I know some folks get a little weird about adoption; they don't quite understand how an adopted child can ever be the same as a "real" one. For my part, I've never understood that view. I like what Jack Benny's daughter, Joan, wrote about her adoption. She said that her parents told her that, in a way, she was more loved than a biological child. After all, parents who have a child the old-fashioned way have to take what God gives them -- but adoptive parents choose to bring home a particular child.

Penny and Carl's children couldn't be more truly theirs; the girls actually look like Penny and Carl these days. I don't know if Tim and Tom will ever actually look like Penny and Carl -- they're Korean, while Penny and Carl and German and Lithuanian respectively -- but I wouldn't bet against it.

* * * * * * * * * * * * * * * *
There has been talk of adoption in the Curmudgeon family of late. Older Daughter and Hank haven't yet been able to start their own family. Older Daughter is notoriously impatient; she typically skips from Step A to Step S or T in an eye-blink, bypassing all steps in between.
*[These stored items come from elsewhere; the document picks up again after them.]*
/-- A register keeps its value when another one is written. -/
theorem Sq.reg_writeU_ne (q : Sq) (v : Word) {m n : Nat} (h : m ≠ n) : (q.writeU n v).reg m = q.reg m := by
  unfold Sq.writeU
  split_ifs with hs ha hr hc hl
  · exact ite_congr rfl (fun _ => vget_vset_ne _ _ h.symm) fun _ => rfl
  · exact ite_congr rfl (fun _ => rfl) fun _ => ite_congr rfl (fun _ => vget_vset_ne _ _ (by omega)) fun _ => rfl
  · exact ite_congr rfl (fun _ => rfl) fun _ => ite_congr rfl (fun _ => rfl) fun _ =>
      ite_congr rfl (fun _ => congrArg _ (vget_vset_ne _ _ (by omega))) fun _ => rfl
  · exact ite_congr rfl (fun _ => rfl) fun _ => ite_congr rfl (fun _ => rfl) fun _ => ite_congr rfl (fun _ => rfl) fun _ =>
      ite_congr rfl (fun _ => vget_vset_ne _ _ (by omega)) fun _ => rfl
  · exact ite_congr rfl (fun _ => rfl) fun _ => ite_congr rfl (fun _ => rfl) fun _ => ite_congr rfl (fun _ => rfl) fun _ =>
      ite_congr rfl (fun _ => rfl) fun _ => congrArg _ (vget_vset_ne _ _ (by omega))
  · rfl

/-- What a unified register holds of a word written to it: a narrower one keeps the low bits (R123). -/
def regCut (n : Nat) (v : Word) : Word :=
  if n < 48 then v
  else if n < 56 then (v.setWidth 8).setWidth 64
  else if n < 64 then v
  else (v.setWidth 32).setWidth 64

theorem vget_vset_same {α : Type} [Inhabited α] {n : Nat} (v : Vector α n) (x : α) {i : Nat} (h : i < n) :
    vget (vset v i x) i = x := by
  rw [vget_vset, if_pos ⟨rfl, h⟩]

/-- A register reads what has been written to it, cut to its width. -/
theorem Sq.reg_writeU_same (q : Sq) (v : Word) {n : Nat} (h : n < 68) : (q.writeU n v).reg n = regCut n v := by
  unfold Sq.writeU Sq.reg regCut
  by_cases hs : n < 32
  · simp only [hs, if_true, vget_vset_same]
    rw [if_pos (by omega)]
  by_cases ha : n < 48
  · simp only [hs, ha, if_false, if_true]
    exact vget_vset_same _ _ (by omega)
  by_cases hr : n < 56
  · simp only [hs, ha, hr, if_false, if_true]
    rw [vget_vset_same _ _ (by omega)]
  by_cases hc : n < 64
  · simp only [hs, ha, hr, hc, if_false, if_true]
    exact vget_vset_same _ _ (by omega)
  · simp only [hs, ha, hr, hc, h, if_false, if_true]
    rw [vget_vset_same _ _ (by omega)]

/-- A register that awaits a word takes it. -/
theorem Sq.takeLate_of_awaited {q : Sq} {n t : Nat} (h : (BitVec.ofNat 7 n, t) ∈ q.avail) (v : Word) :
    q.takeLate n t v = q.writeU n v := if_pos h

/-- A write of a unified register changes registers only. -/
theorem Sq.writeU_keeps (q : Sq) (n : Nat) (v : Word) :
    (q.writeU n v).st = q.st ∧ (q.writeU n v).fault = q.fault ∧ (q.writeU n v).imem = q.imem ∧ (q.writeU n v).startPc = q.startPc
      ∧ (q.writeU n v).pc = q.pc ∧ (q.writeU n v).clk = q.clk := by
  unfold Sq.writeU
  split_ifs <;> exact ⟨rfl, rfl, rfl, rfl, rfl, rfl⟩

theorem readU_writeReg_same (s : State) (c : CoreId) (v : Word) (lat : Nat) {n : Nat} (h : n < 68) :
    readU (s.writeReg c n v lat) c n = regCut n v := by
  rw [readU_eq_reg _ _ h, State.writeReg, State.modSq, State.core_modCore_same, Sq.reg_await, Sq.reg_writeU_same _ _ h]

end Sys2Proof.Machine
end

section
/-! What passes at a core whose only timed events are its accesses: an a-cycle in which none asks moves its counts only, and one in
which a single access asks serves it (R155 to R159). -/

namespace Sys2Proof.Machine

/-! ### What the counts of a-cycles leave alone -/

section
variable (k : CoreSt) (n : Nat)

/-- The descriptors that leave are all that a sweep of the DMA queues changes (R183). -/
theorem CoreSt.sweepDma_eq : k.sweepDma = { k with dma := k.sweepDma.dma } := by
  unfold sweepDma
  split <;> rfl

@[simp] theorem CoreSt.sweepDma_sq : k.sweepDma.sq = k.sq := by rw [sweepDma_eq]
@[simp] theorem CoreSt.sweepDma_me : k.sweepDma.me = k.me := by rw [sweepDma_eq]
@[simp] theorem CoreSt.sweepDma_ve : k.sweepDma.ve = k.ve := by rw [sweepDma_eq]
@[simp] theorem CoreSt.sweepDma_cm : k.sweepDma.cm = k.cm := by rw [sweepDma_eq]
@[simp] theorem CoreSt.sweepDma_cq : k.sweepDma.cq = k.cq := by rw [sweepDma_eq]

theorem DmaQueue.sweep_counts (q : DmaQueue) (asks : List MemAsk) :
    (q.sweep asks).issued = q.issued ∧ (q.sweep asks).done = q.done := by
  unfold DmaQueue.sweep
  dsimp only
  split <;> exact ⟨rfl, rfl⟩

theorem vget_map {α β : Type} [Inhabited α] [Inhabited β] {m : Nat} (v : Vector α m) (f : α → β) (i : Nat) (h : i < m) :
    vget (v.map f) i = f (vget v i) := by
  simp [vget, h]

theorem vget_of_ge {α : Type} [Inhabited α] {m : Nat} (v : Vector α m) {i : Nat} (h : m ≤ i) : vget v i = default := by
  simp [vget, h]

/-- A core keeps what `keepsDma` names when its DMA queues are swept. -/
theorem CoreSt.keepsDma_sweepDma : k.keepsDma k.sweepDma := by
  unfold keepsDma sweepDma
  split
  · refine ⟨rfl, fun q => ?_⟩
    by_cases h : q < 4
    · rw [vget_map _ _ _ h]
      exact DmaQueue.sweep_counts _ _
    · rw [vget_of_ge _ (by omega), vget_of_ge _ (by omega)]
      exact ⟨rfl, rfl⟩
  · exact ⟨rfl, fun _ => ⟨rfl, rfl⟩⟩

theorem CoreSt.keepsUnits_sweepDma : k.keepsUnits k.sweepDma := by
  refine ⟨?_, ?_, ?_, ?_, k.keepsDma_sweepDma, ?_⟩
  · simp [keepsSq]
  · simp [keepsMe]
  · simp [keepsVe]
  · simp [keepsCm]
  · simp [keepsCq]

/-- The marks of W1C bits are all that a-cycles change of a vector engine in which nothing is in flight (R10). -/
theorem CoreSt.keepsVe_bulk : k.keepsVe (k.bulk n) := by
  unfold keepsVe bulk
  dsimp only
  split <;> exact ⟨rfl, rfl, rfl, rfl⟩

theorem CoreSt.keepsUnits_bulk : k.keepsUnits (k.bulk n) :=
  ⟨⟨rfl, rfl, rfl, rfl⟩, ⟨rfl, rfl, rfl, rfl, rfl, rfl, rfl, rfl, rfl, rfl⟩, k.keepsVe_bulk n, ⟨rfl, rfl, rfl, rfl, rfl, rfl, rfl⟩,
    ⟨rfl, fun _ => ⟨rfl, rfl⟩⟩, ⟨rfl, rfl, rfl, rfl, rfl, rfl, rfl⟩⟩

end

/-- `n` a-cycles in which nothing of a core is served: descriptors that have ended leave, and the counts move. -/
def CoreSt.elapse (k : CoreSt) (n : Nat) : CoreSt := k.sweepDma.bulk n

section
variable (k : CoreSt) (n : Nat)

@[simp] theorem CoreSt.bulk_inUse : (k.bulk n).cm.inUse = k.cm.inUse := rfl
@[simp] theorem CoreSt.bulk_avail : (k.bulk n).sq.avail = k.sq.avail := rfl
@[simp] theorem CoreSt.bulk_reg (m : Nat) : (k.bulk n).sq.reg m = k.sq.reg m := rfl

@[simp] theorem CoreSt.elapse_clk : (k.elapse n).sq.clk = k.sq.clk + n := by simp [elapse]
@[simp] theorem CoreSt.elapse_pc : (k.elapse n).sq.pc = k.sq.pc := by simp [elapse]
@[simp] theorem CoreSt.elapse_mem : (k.elapse n).cm.mem = k.cm.mem := by simp [elapse]
@[simp] theorem CoreSt.elapse_asks : (k.elapse n).cm.asks = k.cm.asks := by simp [elapse]
@[simp] theorem CoreSt.elapse_inUse : (k.elapse n).cm.inUse = k.cm.inUse := by simp [elapse]
@[simp] theorem CoreSt.elapse_avail : (k.elapse n).sq.avail = k.sq.avail := by simp [elapse]
@[simp] theorem CoreSt.elapse_reg (m : Nat) : (k.elapse n).sq.reg m = k.sq.reg m := by simp [elapse]

end

theorem CoreSt.keepsUnits.trans {i j k : CoreSt} (h : i.keepsUnits j) (g : j.keepsUnits k) : i.keepsUnits k := by
  unfold keepsUnits keepsSq keepsMe keepsVe keepsCm keepsDma keepsCq at *
  grind

/-- An update of the sequencer keeps what the sequencer keeps, and the other units. -/
theorem CoreSt.keepsUnits_withSq (k : CoreSt) {q : Sq} (h : k.keepsSq { k with sq := q }) : k.keepsUnits { k with sq := q } :=
  ⟨h, ⟨rfl, rfl, rfl, rfl, rfl, rfl, rfl, rfl, rfl, rfl⟩, ⟨rfl, rfl, rfl, rfl⟩, ⟨rfl, rfl, rfl, rfl, rfl, rfl, rfl⟩,
    ⟨rfl, fun _ => ⟨rfl, rfl⟩⟩, ⟨rfl, rfl, rfl, rfl, rfl, rfl, rfl⟩⟩

/-- An update of core memory and of what asks for it keeps what core memory keeps, and the other units. -/
theorem CoreSt.keepsUnits_withCm (k : CoreSt) {m : Cm} (h : k.keepsCm { k with cm := m }) : k.keepsUnits { k with cm := m } :=
  ⟨⟨rfl, rfl, rfl, rfl⟩, ⟨rfl, rfl, rfl, rfl, rfl, rfl, rfl, rfl, rfl, rfl⟩, ⟨rfl, rfl, rfl, rfl⟩, h, ⟨rfl, fun _ => ⟨rfl, rfl⟩⟩,
    ⟨rfl, rfl, rfl, rfl, rfl, rfl, rfl⟩⟩

theorem CoreSt.keepsUnits_elapse (k : CoreSt) (n : Nat) : k.keepsUnits (k.elapse n) :=
  k.keepsUnits_sweepDma.trans (k.sweepDma.keepsUnits_bulk n)

/-! ### Cores whose only timed events are accesses -/

/-- An access that asks for the same rows in every a-cycle: all but the one for the head of a ring, which may move (R235). -/
def MemAsk.steady (a : MemAsk) : Prop := ∀ ep bits dst b pad, a.move ≠ .ringHead ep bits dst b pad

/-- Nothing of a core is timed but its counts and its steady accesses, and no replay freezes it. -/
structure CoreSt.OnlyAsks (k : CoreSt) : Prop where
  flights : k.ve.flights = []
  swap : k.me.swapDue = false
  stream : k.me.stream = none
  list : k.me.list = none
  guardAt : k.cm.guardAt = none
  input : (k.cq.queues.toList.all fun q => q.input.isEmpty) = true
  frozen : k.frozen = false
  steady : ∀ a ∈ k.cm.asks, a.steady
Thus, because Older Daughter hasn't yet become pregnant and so many of her friends have, she's already thinking that she might never be able to have children.

For my money, such talk is premature. But if Older Daughter and Hank do wind up adopting, the children they adopt would be their children. And they would also be my grandchildren, without question.


Jean-Luc Picard said...

There are a lot of women who have children later in life. Good vluck to Older Daughter.
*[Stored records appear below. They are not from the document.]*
-- ==== Sys2Proof/Syntax.lean ====
section
/-! DEFINITION. The instructions: the 24 MML tokens of 30_encoding.md R97, one constructor for each row
of spec/opcode_table.json. A constructor keeps the whole spelling of its token (the letter's case, the
accidental's character, the run of digits with its leading zeros, the dot), so that a token knows its
own length in bytes (R93) and no bit of the text is dropped (log 9). -/

namespace Sys2Proof

/-- The case of an opcode letter: bit 5 of its byte (30_encoding.md R91). -/
inductive LetterCase where
  | upper | lower
deriving DecidableEq, Repr

/-- The optional accidental of a note (30_encoding.md R92, R94): `#` and `+` are two spellings of sharp. -/
inductive Accidental where
  /-- no accidental byte -/
  | natural
  /-- the byte 0x23 -/
  | sharp
  /-- the byte 0x2B -/
  | plus
  /-- the byte 0x2D -/
  | flat
deriving DecidableEq, Repr

/-- The rows of the opcode map (30_encoding.md R97) by name. -/
inductive Opcode where
  | c | d | e | f | g | a | b | r | tie | t | l | o | octUp | octDown | v | x | q | s | m | tone | p | h | eos | skip
deriving DecidableEq, Repr

/-- The instructions. `k` is the case of the opcode letter, `acc` the accidental, `digits` the decimal
digits of the numeric suffix, most significant first, `dot` whether a dot follows. -/
inductive Instr where
  /-- `C` (40_mml_notes.md R115) -/
  | c (k : LetterCase) (acc : Accidental) (digits : List Nat) (dot : Bool)
  /-- `D` (R116) -/
  | d (k : LetterCase) (acc : Accidental) (digits : List Nat) (dot : Bool)
  /-- `E` (R117) -/
  | e (k : LetterCase) (acc : Accidental) (digits : List Nat) (dot : Bool)
  /-- `F` (R118) -/
  | f (k : LetterCase) (acc : Accidental) (digits : List Nat) (dot : Bool)
  /-- `G` (R119) -/
  | g (k : LetterCase) (acc : Accidental) (digits : List Nat) (dot : Bool)
  /-- `A` (R113) -/
  | a (k : LetterCase) (acc : Accidental) (digits : List Nat) (dot : Bool)
  /-- `B` (R121) -/
  | b (k : LetterCase) (acc : Accidental) (digits : List Nat) (dot : Bool)
  /-- `R`, the rest (R120) -/
  | r (k : LetterCase) (digits : List Nat) (dot : Bool)
  /-- `&`, the tie mark (R122) -/
  | tie
  /-- `T`, tempo (41_mml_commands.md R134) -/
  | t (k : LetterCase) (digits : List Nat)
  /-- `L`, default length (R135) -/
  | l (k : LetterCase) (digits : List Nat)
  /-- `O`, octave (R136) -/
  | o (k : LetterCase) (digits : List Nat)
  /-- `>` (R137) -/
  | octUp
  /-- `<` (R138) -/
  | octDown
  /-- `V`, volume (R139) -/
  | v (k : LetterCase) (digits : List Nat)
  /-- `X`, PWM duty (R140) -/
  | x (k : LetterCase) (digits : List Nat)
  /-- `Q`, gate length (R141) -/
  | q (k : LetterCase) (digits : List Nat)
  /-- `S`, envelope shape (R142) -/
  | s (k : LetterCase) (digits : List Nat)
  /-- `M`, envelope step length (R143) -/
  | m (k : LetterCase) (digits : List Nat)
  /-- `@`, timbre; no case (R144) -/
  | tone (digits : List Nat)
  /-- `P`, pitch shape (R145) -/
  | p (k : LetterCase) (digits : List Nat)
  /-- `H`, pitch modulation depth (R146) -/
  | h (k : LetterCase) (digits : List Nat)
  /-- the end of the string: the byte 0x00, or index 512 (R131) -/
  | eos
  /-- any other byte (R147) -/
  | skip (byte : Byte)
deriving DecidableEq, Repr

/-- The row of the opcode map an instruction belongs to. -/
def Instr.opcode : Instr → Opcode
  | .c _ _ _ _ => .c
  | .d _ _ _ _ => .d
  | .e _ _ _ _ => .e
  | .f _ _ _ _ => .f
  | .g _ _ _ _ => .g
  | .a _ _ _ _ => .a
  | .b _ _ _ _ => .b
  | .r _ _ _ => .r
  | .tie => .tie
  | .t _ _ => .t
  | .l _ _ => .l
  | .o _ _ => .o
  | .octUp => .octUp
  | .octDown => .octDown
  | .v _ _ => .v
  | .x _ _ => .x
  | .q _ _ => .q
  | .s _ _ => .s
  | .m _ _ => .m
  | .tone _ => .tone
  | .p _ _ => .p
  | .h _ _ => .h
  | .eos => .eos
  | .skip _ => .skip

end Sys2Proof
end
Empress Bee (of the high sea) said...

good for them! and you too curmy! i have four step grandchildren and three of them have accepted us and one has become REALLY dear to me, one, sadly, has rejected us and our efforts. his loss. but we still try and love them. the other grandchildren have accepted them as siblings and i love that!!!

smiles, bee

Lawfrog said...

I have always maintained that shared DNA does not a family make! Many members of my family do not share the same genetics, but we do all share the same love for one another.